Exercise objective: Each line below with the string "rowRed" should be copied.

Stored data:
───

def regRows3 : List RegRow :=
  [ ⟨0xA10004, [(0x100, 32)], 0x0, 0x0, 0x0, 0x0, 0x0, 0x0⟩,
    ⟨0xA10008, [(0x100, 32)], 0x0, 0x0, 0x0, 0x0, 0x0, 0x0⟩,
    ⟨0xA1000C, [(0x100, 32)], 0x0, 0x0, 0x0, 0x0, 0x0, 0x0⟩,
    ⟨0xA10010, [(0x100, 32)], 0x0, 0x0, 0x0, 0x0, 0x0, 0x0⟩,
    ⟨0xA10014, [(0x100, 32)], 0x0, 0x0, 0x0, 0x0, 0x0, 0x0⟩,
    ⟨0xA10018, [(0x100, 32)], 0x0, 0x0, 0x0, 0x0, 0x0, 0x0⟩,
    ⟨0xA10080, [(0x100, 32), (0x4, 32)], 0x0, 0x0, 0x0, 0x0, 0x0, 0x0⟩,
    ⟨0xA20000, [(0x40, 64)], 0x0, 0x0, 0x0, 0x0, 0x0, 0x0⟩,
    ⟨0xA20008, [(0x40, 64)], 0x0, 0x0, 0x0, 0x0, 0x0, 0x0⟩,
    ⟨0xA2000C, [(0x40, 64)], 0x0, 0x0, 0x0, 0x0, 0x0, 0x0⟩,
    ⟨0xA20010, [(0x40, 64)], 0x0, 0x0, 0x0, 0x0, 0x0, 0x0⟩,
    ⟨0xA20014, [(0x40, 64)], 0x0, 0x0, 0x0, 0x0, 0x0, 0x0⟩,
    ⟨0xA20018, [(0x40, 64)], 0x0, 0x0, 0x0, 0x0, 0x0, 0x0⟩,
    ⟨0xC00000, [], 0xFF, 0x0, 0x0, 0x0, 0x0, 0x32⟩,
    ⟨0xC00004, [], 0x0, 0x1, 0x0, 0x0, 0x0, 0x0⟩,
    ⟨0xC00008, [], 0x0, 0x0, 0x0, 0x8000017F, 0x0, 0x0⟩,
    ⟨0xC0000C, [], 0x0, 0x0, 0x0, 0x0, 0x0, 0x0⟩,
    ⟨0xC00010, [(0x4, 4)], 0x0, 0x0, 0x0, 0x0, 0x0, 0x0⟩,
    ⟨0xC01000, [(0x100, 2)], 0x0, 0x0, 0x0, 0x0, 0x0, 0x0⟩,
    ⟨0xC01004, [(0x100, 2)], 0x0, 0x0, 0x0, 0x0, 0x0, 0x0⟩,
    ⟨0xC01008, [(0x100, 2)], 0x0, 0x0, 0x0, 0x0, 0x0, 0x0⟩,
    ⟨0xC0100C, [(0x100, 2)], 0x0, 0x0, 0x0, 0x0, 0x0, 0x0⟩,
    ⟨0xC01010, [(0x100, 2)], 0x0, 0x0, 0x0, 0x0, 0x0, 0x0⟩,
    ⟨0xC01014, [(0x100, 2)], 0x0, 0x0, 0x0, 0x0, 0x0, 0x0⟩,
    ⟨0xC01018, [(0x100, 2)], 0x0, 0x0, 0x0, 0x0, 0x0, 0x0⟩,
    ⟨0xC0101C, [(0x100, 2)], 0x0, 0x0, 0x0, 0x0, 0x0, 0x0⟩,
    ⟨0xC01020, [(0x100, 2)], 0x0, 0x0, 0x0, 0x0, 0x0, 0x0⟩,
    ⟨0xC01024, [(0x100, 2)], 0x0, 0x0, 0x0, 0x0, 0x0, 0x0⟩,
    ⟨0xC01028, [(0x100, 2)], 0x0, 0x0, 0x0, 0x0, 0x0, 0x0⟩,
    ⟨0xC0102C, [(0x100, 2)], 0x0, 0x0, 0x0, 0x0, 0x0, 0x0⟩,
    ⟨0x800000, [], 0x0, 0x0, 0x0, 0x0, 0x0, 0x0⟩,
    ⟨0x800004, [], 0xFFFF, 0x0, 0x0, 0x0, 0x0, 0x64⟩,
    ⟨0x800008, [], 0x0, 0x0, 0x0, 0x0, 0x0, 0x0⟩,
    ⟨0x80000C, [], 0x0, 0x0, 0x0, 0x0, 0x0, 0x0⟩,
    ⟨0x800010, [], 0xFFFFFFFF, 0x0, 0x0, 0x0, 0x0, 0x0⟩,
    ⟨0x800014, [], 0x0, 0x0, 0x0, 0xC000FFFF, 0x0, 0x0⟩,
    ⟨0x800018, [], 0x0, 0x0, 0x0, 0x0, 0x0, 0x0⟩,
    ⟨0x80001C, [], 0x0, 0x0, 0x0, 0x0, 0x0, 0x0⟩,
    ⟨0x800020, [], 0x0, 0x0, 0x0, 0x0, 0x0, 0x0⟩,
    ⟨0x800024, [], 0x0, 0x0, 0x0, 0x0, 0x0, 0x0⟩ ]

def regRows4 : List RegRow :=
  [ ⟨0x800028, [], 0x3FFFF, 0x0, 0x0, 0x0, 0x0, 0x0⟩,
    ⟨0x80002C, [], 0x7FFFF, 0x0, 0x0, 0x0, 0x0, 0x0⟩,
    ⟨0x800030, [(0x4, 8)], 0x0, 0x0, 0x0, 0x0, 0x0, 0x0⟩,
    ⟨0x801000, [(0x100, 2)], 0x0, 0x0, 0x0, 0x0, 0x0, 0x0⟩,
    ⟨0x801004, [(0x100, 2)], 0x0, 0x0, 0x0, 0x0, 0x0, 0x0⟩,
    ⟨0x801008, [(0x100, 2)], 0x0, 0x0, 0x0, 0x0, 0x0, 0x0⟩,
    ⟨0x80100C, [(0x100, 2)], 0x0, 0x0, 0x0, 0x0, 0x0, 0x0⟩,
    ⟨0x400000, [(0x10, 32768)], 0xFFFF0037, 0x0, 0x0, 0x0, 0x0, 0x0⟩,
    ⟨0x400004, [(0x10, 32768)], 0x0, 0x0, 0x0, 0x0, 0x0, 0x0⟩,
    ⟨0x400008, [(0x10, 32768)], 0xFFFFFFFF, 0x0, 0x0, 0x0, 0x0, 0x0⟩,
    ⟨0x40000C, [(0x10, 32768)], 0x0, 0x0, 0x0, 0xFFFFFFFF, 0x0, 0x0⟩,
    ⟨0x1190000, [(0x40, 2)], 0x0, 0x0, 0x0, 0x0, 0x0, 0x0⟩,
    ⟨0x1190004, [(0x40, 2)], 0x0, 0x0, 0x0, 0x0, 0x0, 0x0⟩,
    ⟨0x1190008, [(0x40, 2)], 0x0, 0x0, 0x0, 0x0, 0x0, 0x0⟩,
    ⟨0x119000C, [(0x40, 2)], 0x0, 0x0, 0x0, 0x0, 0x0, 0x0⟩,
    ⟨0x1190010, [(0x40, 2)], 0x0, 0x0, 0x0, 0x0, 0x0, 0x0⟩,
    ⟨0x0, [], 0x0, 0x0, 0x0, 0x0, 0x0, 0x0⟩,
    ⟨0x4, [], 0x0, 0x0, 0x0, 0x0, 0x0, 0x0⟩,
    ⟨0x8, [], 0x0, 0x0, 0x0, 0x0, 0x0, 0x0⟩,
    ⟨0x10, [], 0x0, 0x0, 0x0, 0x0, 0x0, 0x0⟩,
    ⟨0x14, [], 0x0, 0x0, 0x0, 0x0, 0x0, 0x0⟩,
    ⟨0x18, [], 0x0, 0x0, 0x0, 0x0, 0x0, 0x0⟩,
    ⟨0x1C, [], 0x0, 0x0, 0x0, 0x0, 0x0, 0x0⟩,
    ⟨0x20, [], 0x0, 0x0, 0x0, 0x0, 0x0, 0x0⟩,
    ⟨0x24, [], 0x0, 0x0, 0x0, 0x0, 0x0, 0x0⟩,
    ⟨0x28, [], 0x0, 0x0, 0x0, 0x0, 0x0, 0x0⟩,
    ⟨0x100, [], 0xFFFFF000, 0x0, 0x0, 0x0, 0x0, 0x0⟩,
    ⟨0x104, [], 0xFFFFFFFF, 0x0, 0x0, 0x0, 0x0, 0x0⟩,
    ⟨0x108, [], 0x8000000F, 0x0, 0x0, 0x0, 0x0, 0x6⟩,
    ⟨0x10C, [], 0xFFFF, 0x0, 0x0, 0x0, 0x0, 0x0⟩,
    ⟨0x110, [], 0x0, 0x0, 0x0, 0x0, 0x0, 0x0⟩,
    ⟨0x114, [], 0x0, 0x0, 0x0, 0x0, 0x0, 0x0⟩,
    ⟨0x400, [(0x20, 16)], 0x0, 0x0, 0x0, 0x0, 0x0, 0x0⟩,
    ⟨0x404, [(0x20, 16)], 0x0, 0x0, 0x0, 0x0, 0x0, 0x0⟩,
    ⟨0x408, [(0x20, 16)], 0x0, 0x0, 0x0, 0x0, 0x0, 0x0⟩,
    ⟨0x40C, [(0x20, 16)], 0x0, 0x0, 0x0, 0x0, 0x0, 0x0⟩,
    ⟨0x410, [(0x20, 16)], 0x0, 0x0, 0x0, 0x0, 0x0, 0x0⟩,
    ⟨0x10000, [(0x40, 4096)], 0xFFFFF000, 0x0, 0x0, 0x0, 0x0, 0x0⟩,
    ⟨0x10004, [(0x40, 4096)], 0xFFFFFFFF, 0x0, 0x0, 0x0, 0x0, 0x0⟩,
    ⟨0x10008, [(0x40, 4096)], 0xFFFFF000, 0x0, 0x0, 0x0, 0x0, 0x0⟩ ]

───

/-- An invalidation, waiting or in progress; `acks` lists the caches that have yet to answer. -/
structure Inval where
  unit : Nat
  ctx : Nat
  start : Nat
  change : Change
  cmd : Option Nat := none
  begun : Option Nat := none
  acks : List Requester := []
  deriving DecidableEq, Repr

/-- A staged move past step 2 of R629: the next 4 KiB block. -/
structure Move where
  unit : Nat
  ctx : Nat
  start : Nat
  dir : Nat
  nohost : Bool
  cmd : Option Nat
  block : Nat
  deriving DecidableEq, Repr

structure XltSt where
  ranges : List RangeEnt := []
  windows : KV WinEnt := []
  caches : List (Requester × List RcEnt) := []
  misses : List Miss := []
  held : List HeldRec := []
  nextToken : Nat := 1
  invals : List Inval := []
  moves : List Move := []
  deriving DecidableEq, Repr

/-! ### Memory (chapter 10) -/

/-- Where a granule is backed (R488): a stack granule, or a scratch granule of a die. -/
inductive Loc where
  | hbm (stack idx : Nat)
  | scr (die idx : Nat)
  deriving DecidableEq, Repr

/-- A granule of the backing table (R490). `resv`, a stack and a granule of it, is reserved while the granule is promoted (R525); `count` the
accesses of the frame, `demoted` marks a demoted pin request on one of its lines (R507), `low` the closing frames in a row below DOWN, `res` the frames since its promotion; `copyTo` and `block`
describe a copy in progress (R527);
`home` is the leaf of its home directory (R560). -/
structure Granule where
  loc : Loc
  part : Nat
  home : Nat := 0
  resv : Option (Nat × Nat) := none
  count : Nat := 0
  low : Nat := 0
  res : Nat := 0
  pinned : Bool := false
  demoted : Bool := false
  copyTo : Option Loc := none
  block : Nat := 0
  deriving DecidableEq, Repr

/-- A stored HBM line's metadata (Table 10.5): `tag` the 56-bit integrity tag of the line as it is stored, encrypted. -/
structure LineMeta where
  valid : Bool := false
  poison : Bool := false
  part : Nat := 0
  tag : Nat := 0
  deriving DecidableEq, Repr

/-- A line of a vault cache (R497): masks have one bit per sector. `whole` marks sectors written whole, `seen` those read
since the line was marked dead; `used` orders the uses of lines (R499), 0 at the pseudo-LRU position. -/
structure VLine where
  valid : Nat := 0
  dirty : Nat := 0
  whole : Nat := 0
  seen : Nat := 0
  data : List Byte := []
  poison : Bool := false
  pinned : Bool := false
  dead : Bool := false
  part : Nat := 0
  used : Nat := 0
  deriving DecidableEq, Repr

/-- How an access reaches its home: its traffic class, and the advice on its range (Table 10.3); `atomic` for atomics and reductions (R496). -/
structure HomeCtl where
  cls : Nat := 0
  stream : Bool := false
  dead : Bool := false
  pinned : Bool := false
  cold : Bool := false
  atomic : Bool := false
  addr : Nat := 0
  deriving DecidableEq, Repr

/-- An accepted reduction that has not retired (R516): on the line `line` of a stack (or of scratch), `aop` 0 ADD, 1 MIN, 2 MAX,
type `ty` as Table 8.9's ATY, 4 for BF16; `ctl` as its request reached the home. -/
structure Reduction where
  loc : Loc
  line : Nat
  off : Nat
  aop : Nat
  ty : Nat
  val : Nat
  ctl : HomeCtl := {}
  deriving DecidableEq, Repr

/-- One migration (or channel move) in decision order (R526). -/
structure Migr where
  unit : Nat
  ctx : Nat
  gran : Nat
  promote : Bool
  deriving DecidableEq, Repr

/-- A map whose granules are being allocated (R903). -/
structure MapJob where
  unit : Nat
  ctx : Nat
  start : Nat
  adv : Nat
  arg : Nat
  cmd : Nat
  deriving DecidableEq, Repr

───

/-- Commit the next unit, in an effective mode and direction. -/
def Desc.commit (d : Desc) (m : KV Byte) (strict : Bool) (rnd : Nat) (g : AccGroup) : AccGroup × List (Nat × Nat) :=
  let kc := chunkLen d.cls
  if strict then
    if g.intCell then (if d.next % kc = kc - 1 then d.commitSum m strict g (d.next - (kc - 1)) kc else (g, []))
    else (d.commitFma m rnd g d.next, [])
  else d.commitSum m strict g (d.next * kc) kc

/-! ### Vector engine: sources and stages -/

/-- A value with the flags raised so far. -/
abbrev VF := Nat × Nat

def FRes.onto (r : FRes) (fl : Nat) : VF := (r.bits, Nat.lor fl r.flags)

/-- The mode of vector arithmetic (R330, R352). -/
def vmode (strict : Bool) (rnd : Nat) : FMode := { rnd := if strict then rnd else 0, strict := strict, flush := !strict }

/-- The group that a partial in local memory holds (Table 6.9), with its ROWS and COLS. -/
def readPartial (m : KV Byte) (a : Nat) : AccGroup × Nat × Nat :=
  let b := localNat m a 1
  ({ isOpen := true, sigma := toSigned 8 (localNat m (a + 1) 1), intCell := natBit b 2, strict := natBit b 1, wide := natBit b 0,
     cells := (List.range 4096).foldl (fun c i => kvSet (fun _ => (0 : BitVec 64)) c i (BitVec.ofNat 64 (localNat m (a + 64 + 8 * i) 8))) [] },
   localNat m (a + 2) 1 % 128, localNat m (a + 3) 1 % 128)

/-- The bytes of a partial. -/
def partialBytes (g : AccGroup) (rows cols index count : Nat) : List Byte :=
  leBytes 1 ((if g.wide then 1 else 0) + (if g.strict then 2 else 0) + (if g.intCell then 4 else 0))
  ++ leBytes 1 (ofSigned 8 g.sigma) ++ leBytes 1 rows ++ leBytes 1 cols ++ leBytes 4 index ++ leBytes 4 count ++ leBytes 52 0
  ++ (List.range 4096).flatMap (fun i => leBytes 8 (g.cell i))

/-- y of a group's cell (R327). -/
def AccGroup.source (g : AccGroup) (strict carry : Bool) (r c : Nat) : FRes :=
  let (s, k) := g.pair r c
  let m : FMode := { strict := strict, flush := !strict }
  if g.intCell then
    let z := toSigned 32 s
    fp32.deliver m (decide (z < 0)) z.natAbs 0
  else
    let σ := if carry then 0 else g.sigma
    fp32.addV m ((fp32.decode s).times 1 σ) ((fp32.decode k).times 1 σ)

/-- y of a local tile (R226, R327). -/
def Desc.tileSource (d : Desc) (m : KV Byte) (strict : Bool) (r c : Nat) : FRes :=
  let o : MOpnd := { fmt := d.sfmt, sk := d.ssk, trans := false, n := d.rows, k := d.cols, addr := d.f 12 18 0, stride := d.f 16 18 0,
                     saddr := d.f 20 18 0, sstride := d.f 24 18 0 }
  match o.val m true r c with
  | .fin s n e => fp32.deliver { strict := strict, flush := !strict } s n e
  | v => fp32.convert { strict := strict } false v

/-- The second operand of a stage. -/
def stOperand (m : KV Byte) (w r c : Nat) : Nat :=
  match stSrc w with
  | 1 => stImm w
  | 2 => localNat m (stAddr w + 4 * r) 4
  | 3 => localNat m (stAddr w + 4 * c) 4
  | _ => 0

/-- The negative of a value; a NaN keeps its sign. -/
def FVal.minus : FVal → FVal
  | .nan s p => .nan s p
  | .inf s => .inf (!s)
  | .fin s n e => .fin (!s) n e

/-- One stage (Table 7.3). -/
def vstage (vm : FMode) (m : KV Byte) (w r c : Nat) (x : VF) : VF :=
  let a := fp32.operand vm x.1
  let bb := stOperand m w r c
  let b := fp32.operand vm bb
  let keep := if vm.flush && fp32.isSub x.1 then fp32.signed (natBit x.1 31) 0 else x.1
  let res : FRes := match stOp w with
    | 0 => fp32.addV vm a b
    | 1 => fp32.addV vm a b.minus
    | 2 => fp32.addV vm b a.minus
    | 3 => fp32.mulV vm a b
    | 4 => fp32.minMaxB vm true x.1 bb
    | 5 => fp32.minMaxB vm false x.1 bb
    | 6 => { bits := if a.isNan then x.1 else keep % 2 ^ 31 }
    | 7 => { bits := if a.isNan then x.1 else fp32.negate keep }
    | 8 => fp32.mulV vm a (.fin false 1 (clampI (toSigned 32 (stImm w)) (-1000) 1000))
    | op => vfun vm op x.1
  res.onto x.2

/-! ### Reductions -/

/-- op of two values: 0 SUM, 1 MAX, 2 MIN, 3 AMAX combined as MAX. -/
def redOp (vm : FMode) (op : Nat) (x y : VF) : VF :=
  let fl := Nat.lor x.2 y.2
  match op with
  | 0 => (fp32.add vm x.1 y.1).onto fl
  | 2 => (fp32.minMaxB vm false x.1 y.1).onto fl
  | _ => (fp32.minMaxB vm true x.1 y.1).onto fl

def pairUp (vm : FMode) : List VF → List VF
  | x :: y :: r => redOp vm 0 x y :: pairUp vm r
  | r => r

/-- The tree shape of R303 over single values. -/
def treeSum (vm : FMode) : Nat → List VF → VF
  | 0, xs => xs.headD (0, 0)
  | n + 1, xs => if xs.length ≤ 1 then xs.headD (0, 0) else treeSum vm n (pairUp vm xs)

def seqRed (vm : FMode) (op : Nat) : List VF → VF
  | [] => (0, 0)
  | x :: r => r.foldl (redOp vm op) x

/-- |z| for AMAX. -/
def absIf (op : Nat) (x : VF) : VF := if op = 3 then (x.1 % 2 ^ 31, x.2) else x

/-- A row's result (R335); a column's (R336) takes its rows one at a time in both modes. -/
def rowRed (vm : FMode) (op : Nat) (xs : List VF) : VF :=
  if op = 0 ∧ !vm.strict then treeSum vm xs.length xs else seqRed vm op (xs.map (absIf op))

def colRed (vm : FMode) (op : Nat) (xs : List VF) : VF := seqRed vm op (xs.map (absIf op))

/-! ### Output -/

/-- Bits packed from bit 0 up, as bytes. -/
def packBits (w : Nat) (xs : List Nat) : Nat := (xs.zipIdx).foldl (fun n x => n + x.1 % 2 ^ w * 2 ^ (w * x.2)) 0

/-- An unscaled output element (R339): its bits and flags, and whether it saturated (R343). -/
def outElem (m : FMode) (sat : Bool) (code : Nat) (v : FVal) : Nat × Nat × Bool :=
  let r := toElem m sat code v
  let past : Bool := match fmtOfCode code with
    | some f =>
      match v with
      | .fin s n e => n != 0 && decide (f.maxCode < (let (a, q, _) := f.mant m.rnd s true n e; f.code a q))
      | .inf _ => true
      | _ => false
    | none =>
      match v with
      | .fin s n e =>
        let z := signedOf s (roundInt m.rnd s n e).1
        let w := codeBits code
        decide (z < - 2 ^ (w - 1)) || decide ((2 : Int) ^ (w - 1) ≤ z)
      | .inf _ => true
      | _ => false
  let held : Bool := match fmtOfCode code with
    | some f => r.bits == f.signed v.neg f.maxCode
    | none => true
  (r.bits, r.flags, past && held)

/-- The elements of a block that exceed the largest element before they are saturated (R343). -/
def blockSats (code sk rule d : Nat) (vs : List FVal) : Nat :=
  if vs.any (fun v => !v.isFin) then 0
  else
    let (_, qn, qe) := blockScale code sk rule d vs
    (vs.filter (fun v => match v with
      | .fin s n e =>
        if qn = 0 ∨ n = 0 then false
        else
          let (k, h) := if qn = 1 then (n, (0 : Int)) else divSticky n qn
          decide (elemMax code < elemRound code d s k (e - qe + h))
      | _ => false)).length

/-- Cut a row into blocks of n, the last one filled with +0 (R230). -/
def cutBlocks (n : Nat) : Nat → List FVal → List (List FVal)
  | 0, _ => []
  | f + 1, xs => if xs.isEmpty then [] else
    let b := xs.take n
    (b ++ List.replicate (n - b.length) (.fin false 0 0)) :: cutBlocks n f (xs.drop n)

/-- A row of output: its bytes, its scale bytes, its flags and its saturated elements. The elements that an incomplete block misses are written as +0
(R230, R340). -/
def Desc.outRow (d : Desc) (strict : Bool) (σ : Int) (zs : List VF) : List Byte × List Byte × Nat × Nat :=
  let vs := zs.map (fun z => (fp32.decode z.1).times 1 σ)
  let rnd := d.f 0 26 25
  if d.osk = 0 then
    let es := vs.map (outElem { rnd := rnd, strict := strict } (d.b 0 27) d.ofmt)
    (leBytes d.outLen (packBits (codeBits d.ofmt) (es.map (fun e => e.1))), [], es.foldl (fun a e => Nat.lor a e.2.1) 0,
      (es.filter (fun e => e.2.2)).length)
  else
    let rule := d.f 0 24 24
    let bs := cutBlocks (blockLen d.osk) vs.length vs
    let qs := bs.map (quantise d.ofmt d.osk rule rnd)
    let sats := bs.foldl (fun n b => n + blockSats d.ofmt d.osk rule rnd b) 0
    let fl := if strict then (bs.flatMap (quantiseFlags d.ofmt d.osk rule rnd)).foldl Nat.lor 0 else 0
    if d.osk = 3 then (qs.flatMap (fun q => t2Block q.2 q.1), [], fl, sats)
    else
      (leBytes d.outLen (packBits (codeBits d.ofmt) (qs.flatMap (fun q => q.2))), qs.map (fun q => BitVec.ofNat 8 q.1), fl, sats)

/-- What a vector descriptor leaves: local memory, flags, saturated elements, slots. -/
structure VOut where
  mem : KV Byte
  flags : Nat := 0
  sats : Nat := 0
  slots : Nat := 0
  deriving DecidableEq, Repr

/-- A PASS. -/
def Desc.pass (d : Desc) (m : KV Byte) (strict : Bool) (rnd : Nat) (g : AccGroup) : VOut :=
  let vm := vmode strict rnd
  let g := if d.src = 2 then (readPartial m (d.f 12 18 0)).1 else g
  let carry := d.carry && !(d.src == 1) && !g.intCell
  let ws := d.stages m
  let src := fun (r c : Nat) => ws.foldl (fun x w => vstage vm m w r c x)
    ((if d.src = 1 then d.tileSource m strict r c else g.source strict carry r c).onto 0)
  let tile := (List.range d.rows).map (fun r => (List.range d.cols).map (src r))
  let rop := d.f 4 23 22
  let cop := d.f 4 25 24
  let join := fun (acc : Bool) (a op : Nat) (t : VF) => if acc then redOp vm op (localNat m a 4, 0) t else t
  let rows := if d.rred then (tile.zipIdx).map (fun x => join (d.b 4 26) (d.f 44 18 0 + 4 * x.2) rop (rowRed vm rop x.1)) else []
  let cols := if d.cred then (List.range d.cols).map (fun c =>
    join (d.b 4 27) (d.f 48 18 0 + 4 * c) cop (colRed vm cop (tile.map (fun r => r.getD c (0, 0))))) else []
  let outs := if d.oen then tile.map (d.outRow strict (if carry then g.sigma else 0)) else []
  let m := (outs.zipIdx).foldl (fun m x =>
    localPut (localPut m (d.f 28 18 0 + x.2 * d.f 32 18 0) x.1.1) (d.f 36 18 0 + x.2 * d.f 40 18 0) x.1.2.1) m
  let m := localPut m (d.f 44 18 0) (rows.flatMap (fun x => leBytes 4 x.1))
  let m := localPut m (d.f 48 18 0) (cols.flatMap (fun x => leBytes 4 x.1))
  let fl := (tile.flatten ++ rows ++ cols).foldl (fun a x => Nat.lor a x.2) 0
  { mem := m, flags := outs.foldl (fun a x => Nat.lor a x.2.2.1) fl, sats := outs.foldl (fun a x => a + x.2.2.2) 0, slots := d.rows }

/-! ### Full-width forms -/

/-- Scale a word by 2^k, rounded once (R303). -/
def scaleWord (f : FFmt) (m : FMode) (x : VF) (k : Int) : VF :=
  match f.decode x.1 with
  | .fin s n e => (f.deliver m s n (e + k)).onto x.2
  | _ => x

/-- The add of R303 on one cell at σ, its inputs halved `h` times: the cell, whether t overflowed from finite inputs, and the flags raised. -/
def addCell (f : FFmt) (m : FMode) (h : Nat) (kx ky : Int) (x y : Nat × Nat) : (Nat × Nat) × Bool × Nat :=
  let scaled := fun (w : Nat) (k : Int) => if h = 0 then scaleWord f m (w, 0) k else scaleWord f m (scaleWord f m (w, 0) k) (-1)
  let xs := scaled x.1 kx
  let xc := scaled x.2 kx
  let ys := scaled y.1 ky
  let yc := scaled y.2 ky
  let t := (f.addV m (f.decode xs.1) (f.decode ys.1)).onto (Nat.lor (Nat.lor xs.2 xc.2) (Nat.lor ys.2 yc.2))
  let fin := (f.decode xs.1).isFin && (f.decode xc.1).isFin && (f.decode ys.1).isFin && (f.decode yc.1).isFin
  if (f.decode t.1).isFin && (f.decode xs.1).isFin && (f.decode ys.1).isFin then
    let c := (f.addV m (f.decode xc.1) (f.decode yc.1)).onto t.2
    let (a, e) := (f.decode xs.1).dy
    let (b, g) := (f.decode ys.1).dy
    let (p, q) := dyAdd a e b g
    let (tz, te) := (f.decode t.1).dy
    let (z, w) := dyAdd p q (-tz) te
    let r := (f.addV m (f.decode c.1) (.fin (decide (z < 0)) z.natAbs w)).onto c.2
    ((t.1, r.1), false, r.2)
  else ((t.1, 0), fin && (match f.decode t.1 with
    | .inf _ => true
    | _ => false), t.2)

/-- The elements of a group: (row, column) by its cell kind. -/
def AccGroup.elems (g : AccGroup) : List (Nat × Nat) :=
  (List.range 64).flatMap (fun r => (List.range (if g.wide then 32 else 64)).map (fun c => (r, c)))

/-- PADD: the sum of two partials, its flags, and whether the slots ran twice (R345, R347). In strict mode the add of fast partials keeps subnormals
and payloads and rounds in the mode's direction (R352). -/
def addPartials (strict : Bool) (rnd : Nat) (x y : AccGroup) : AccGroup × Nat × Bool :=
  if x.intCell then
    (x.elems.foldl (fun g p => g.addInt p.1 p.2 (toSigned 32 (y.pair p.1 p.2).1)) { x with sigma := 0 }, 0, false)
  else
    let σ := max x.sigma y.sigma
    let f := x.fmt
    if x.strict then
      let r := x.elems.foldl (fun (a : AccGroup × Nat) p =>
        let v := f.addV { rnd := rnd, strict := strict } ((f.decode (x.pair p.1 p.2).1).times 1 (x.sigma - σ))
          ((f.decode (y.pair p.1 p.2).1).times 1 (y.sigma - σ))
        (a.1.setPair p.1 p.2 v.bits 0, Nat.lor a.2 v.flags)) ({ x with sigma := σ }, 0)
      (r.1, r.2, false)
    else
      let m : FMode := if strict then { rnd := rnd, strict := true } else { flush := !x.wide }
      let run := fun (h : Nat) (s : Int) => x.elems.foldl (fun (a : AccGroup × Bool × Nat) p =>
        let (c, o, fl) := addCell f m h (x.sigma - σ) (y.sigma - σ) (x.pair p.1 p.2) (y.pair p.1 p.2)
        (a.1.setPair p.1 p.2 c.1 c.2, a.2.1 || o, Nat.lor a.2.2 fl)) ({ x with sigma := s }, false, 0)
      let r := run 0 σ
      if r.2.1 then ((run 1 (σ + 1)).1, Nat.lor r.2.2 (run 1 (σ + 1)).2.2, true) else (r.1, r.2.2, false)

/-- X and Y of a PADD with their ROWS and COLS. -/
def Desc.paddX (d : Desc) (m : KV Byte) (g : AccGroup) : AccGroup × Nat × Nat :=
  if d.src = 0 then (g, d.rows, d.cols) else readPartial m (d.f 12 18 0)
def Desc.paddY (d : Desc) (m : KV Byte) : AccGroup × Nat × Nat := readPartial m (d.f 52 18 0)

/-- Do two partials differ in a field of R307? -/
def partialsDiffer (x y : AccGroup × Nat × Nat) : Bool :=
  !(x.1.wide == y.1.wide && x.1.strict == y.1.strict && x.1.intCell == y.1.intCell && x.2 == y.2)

───

Response below:
def rowRed (vm : FMode) (op : Nat) (xs : List VF) : VF :=
  let rows := if d.rred then (tile.zipIdx).map (fun x => join (d.b 4 26) (d.f 44 18 0 + 4 * x.2) rop (rowRed vm rop x.1)) else []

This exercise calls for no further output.